India delays decision on container security pact with U.S.

Published 13 July 2007

Indian cabinet was yesterday supposued to ratify India’s participation in CSI; cabinet delays decision pending U.S. clarification on tying CSI to non-priliferation pact

The Indian cabinet was supposed to have cleared an important proposal for partnering with the United States in the U.S. Container Security Initiative[CSI] yesterday, but has now deferred the decision until next at the urging of the minister of external affairs Pranab Mukherjee. The decision will now be taken only after two senior Indian officials return from Washington after discussions on the civilian nuclear energy agreement.

The government of Prime Minister Manmohan Singh had decided to join the CSI, which is seen in India as a precursor for joining the Proliferation Security Initiative, as mandated by the Hyde Act as part of the conditions for the nuclear deal between the United States and India. Under the CSI, brought into force by the U.S. Bureau of Customs and Border Protection, U.S. personnel will be posted at overseas ports to “identify high-risk containers,” prescreen and evaluate containers before they are shipped to U.S. ports, and ensure these objectives through high-grade technology and “smarter, more secure” containers.

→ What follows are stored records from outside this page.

/-- The completion of an answered request (R37) and the abandoning of a marked slot (R40) write
their words in order, those the port has already carried left out, then clear the slot's busy mark
and raise REQUEST. Completion writes the result words, the result code, the sequence word and 0 to
the kind word; abandoning writes 0 to the result words, ABANDONED, and 0 to the kind word. In
STARTING a completion brings the next index to the head, whose kind word is read: a DIAL is to be
completed with STARTING, and any other kind waits (R29). While a party before the RQU waits for the
port neither goes on (R16). That each is one step once the port is the RQU's is the model's choice
(logs 4 and 37). -/
def Sys2Proof.Clause.SlotsCompleted : Prop :=
  ∀ s : State, s.powered = true →
    (portReaches .rqu s = false →
      exec .requestComplete s = .next s ∧ exec .abandonWriteDone s = .next s) ∧
    (∀ (v : Service) (a : Answer) (n : Nat), portReaches .rqu s = true →
      s.rqu.service = some v → v.phase = .answered a n → n < 6 →
      let b := baseOf .request s + 0x40 * v.slot
      let done : State :=
        { s with
          mem :=
            s.mem.storeAll
              ([(b + 6, a.r1), (b + 8, a.r2), (b + 10, a.r3), (b + 4, a.code), (b + 2, v.seq),
                (b, 0)].drop n)
          bpu.busy := s.bpu.busy.set v.slot false
          rqu.service := none
          rqu.flags := setFlag s.rqu.flags .request }
      ((starting s = false ∨ s.rqu.queue = []) → exec .requestComplete s = .next done) ∧
      ∀ i rest, starting s = true → s.rqu.queue = i :: rest →
        let h := baseOf .request s + 0x40 * i
        let kind := done.mem.word h
        (kind.toNat ≠ 1 →
          exec .requestComplete s = .next { done with rqu.unread := false }) ∧
        (kind.toNat = 1 →
          exec .requestComplete s =
            .next
              { done with
                rqu.queue := rest
                rqu.unread := false
                rqu.service :=
                  some ⟨i, kind, done.mem.word (h + 2), [], .answered ⟨4, 0, 0, 0⟩ 0⟩ })) ∧
    ∀ (x : Abandon) (rest : List Abandon), portReaches .rqu s = true →
      s.rqu.abandon = x :: rest → x.written < 5 →
      let b := baseOf .request s + 0x40 * x.slot
      exec .abandonWriteDone s =
        .next
          { s with
            mem :=
              s.mem.storeAll
                ([(b + 6, 0), (b + 8, 0), (b + 10, 0), (b + 4, 21), (b, 0)].drop x.written)
            bpu.busy := s.bpu.busy.set x.slot false
            rqu.abandon := rest
            rqu.flags := setFlag s.rqu.flags .request }

/-- The life of a slot after its request is posted. -/
def Obligations.SlotsTakenAndCompleted : Prop := Clause.RequestTaken ∧ Clause.SlotsCompleted

/-- A word written to an even decoded address is read back from it, on its two bytes and on no other
(R2; the byte order is log 3), and the canonical form is kept. -/
def Sys2Proof.Clause.MemoryReadAfterWrite : Prop :=
  ∀ (m : Memory) (a : Nat) (w : Word) (lanes : Lanes),
    m.wf = true → a % 2 = 0 → (memKind a).isSome = true →
    (m.store a w lanes).wf = true ∧ (m.store a w .both).word a = w ∧
    ∀ b, (m.store a w lanes).get b = byteAfter m a w lanes b

/-- What a passing write leaves in memory. -/
def Obligations.WritesReachMemory : Prop := Clause.MemoryReadAfterWrite ∧ Clause.WriteReachesMemory

/-- The controller's waiting word, granted before the others but for the PFU's save in SAVING (R16,
R17): a read is answered with the memory word on its lanes, a write reaches memory, and one that posts
a request is followed by it (R8). What an undecoded read returns is not given (R2; log 5). -/
def Sys2Proof.Clause.ControllerWordGranted : Prop :=
  ∀ (s : State) (c : Cycle) (a : Nat), s.powered = true → s.bpu.cycle = some c → c.route = some a →
    (s.pfu.power ≠ .saving ∨ waits .pfu s = false) →
    let mem := s.mem.store a c.data c.lanes
    let posts (w : Window) : Prop :=
      c.addr - w.base < 0x100 ∧ (c.addr - w.base) % 0x40 = 0 ∧ c.lanes = .both ∧ c.data ≠ 0 ∧
        s.bpu.busy.get ((c.addr - w.base) / 0x40) = false
    (c.write = false → (memKind a).isSome = true →
      exec .portGrant s =
        .next
          { s with
            bpu.cycle := none
            bpu.answer := some ⟨s.mem.word a &&& laneMask c.lanes, c.lanes⟩ }) ∧
    (c.write = false → memKind a = none →
      ∃ x : Word,
        exec .portGrant s =
          .next
            { s with
              bpu.cycle := none
              bpu.answer := some ⟨x &&& laneMask c.lanes, c.lanes⟩
              free := s.free + 1 }) ∧
    (c.write = true →
      (∀ w, windowAt s c.addr = some w → w.kind = .plain ∨ w.kind = .request ∧ ¬posts w) →
      exec .portGrant s = .next { s with mem := mem, bpu.cycle := none }) ∧
    ∀ w, c.write = true → windowAt s c.addr = some w → w.kind = .request → posts w →
      let i := (c.addr - w.base) / 0x40
      let posted : State :=
        { s with
          mem := mem
          bpu.cycle := none
          bpu.busy := s.bpu.busy.set i true
          rqu.queue := s.rqu.queue ++ [i] }
      let k := baseOf .request s + 0x40 * i
      ((starting s = false ∨ s.rqu.queue ≠ [] ∨ s.rqu.service.isSome = true) →
        exec .portGrant s = .next posted) ∧
      (starting s = true → s.rqu.queue = [] → s.rqu.service = none →
        let reached : Prop := portReaches .rqu { s with bpu.cycle := none } = true
        (¬reached → exec .portGrant s = .next { posted with rqu.unread := true }) ∧
        (reached → (mem.word k).toNat ≠ 1 →
          exec .portGrant s = .next { posted with rqu.unread := false }) ∧
        (reached → (mem.word k).toNat = 1 →
          exec .portGrant s =
            .next
              { posted with
                rqu.queue := []
                rqu.unread := false
                rqu.service :=
                  some ⟨i, mem.word k, mem.word (k + 2), [], .answered ⟨4, 0, 0, 0⟩ 0⟩ }))

/-- The PFU's words (R16): in SAVING the save's, before the controller's, the last of which ends the
save as SAVE_DONE does (R174), and in RUNNING and SAVED, behind the controller's, the 0000h over the
validity word and its read-back (R161), the A1E7h written there once more (R175, R177), and the words of
the context that step 5 reads once step 4 has read its last (R176), which are counted (the model's choice,
log 15). -/
def Sys2Proof.Clause.PowerWordsGranted : Prop :=
  ∀ s : State, s.powered = true →
    let validity := baseOf .context s + 0xFE
    (∀ a w rest, s.pfu.power = .saving → s.pfu.save = (a, w) :: rest →
      let stored : State := { s with mem := s.mem.store a w .both, pfu.save := rest }
      (rest ≠ [] → exec .portGrant s = .next stored) ∧
      (rest = [] → s.pfu.warning = true →
        exec .portGrant s = .next { stored with pfu.power := .saved }) ∧
      (rest = [] → exec .portGrant s = exec .saveDone s)) ∧
    (s.pfu.save = [] → waits .controller s = false ∨ s.pfu.power = .saving →
      (∀ u, s.pfu.again = false → s.pfu.unsave = some u →
        (u.stage = .write →
          exec .portGrant s =
            .next
              { s with
                mem := s.mem.store validity 0 .both
                pfu.unsave := some ⟨.read, u.rewrite⟩ }) ∧
        (u.stage = .read →
          exec .portGrant s = .next { s with pfu.unsave := some ⟨.compare, u.rewrite⟩ })) ∧
      (s.pfu.again = false → s.pfu.unsave = none → s.pfu.power = .running →
        (s.pfu.step5 = .invalidate .write →
          exec .portGrant s =
            .next
              { s with mem := s.mem.store validity 0 .both, pfu.step5 := .invalidate .read }) ∧
        (s.pfu.step5 = .invalidate .read →
          exec .portGrant s = .next { s with pfu.step5 := .invalidate .compare }) ∧
        ((∀ stage, s.pfu.step5 ≠ .invalidate stage) → s.cfl.step = .tariff → s.cfl.fault = none →
          (∀ rev, s.tru.compare = some rev → checkedWords s < rev.length) →
          s.pfu.contextRead < 100 →
          exec .portGrant s = .next { s with pfu.contextRead := s.pfu.contextRead + 1 })) ∧
      (s.pfu.again = true → s.pfu.warning = true →
        exec .portGrant s =
          .next { s with mem := s.mem.store validity 0xA1E7 .both, pfu.again := false }) ∧
      (s.pfu.again = true → s.pfu.warning = false → s.pfu.wroteValidity = true →
        exec .portGrant s =
          .next
            { s with
              mem := s.mem.store validity 0xA1E7 .both
              pfu.again := false
              pfu.unsave := some ⟨.write, false⟩ }))

/-- A word of the ADU's writer, behind the controller and the PFU: its write and its read-back (R16,
R161), a write not yet begun in RUNNING alone (R165). -/
def Sys2Proof.Clause.WriterWordGranted : Prop :=
  ∀ (s : State) (r : Run) (a : Nat) (w : Word) (rest : List (Nat × Word)), s.powered = true →
    s.adu.run = some r → r.todo = (a, w) :: rest →
    waits .controller s = false → waits .pfu s = false →
    (r.stage = .write → (s.pfu.power = .running ∨ r.tries ≠ 0) →
      exec .portGrant s =
        .next
          { s with
            mem := s.mem.store a w .both
            adu.run := some { r with stage := .read, begun := true } }) ∧
    (r.stage = .read →
      exec .portGrant s = .next { s with adu.run := some { r with stage := .compare } })

/-- A word that the ADU reads in step 3 of the start-up (R16, R153, R160, R164, R137), while the power
state is RUNNING (R31) and not in config fault (R26): 49 of the tally area, 32 of the remap table, 32 of
each call-log slot and 16 of each incident-log slot, remaps followed, and once more those of a slot that
fails its CRC. That they are counted, in this order, is the model's choice (log 15). -/
def Sys2Proof.Clause.LoadWordGranted : Prop :=
  ∀ s : State, s.powered = true → s.cfl.step = .audit → s.cfl.fault = none →
    s.pfu.power = .running → s.adu.run = none →
    waits .controller s = false → waits .pfu s = false →
    let good (log : LogId) (k : Nat) : Prop := crcGood (slotWords log k (loadRemap s)) = true
    let n := s.adu.loaded + 1
    let read (again : Nat) : Prop :=
      exec .portGrant s = .next { s with adu.loaded := n, adu.rereading := again }
    let callEnds (k : Nat) : Prop := k < 256 ∧ n = 49 + 32 + 32 * (k + 1)
    let incidentEnds (k : Nat) : Prop := k < 64 ∧ n = 49 + 32 + 8192 + 16 * (k + 1)
    (s.adu.rereading ≠ 0 →
      exec .portGrant s = .next { s with adu.rereading := s.adu.rereading - 1 }) ∧
    (s.adu.rereading = 0 → n ≤ 9297 →
      (∀ k, callEnds k → (good .call k → read 0) ∧ (¬good .call k → read 32)) ∧
      (∀ k, incidentEnds k → (good .incident k → read 0) ∧ (¬good .incident k → read 16)) ∧
      ((∀ k, ¬callEnds k ∧ ¬incidentEnds k) → read 0))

The Asian Age’s Seema Mustafa writes that the cost of particpating in CSI will be shared by the two countries. Equipment determined as essential to detect and screen the containers by U.S. personnel will have to be purchased by the host country. In a reciprocal move, and in order the address criticism of CSI from Hindi nationalist quarters, the United States is allowing India to station a team at a United States port ostensibly to screen containers being shipped to India. The measure is clearly symbolic, as no expects that weapons of mass destruction will be loaded onto a container moving out of the United States for India.

At all the other forty-four ports around the world that have accepted CSI, the detection targets only U.S.-bound containers.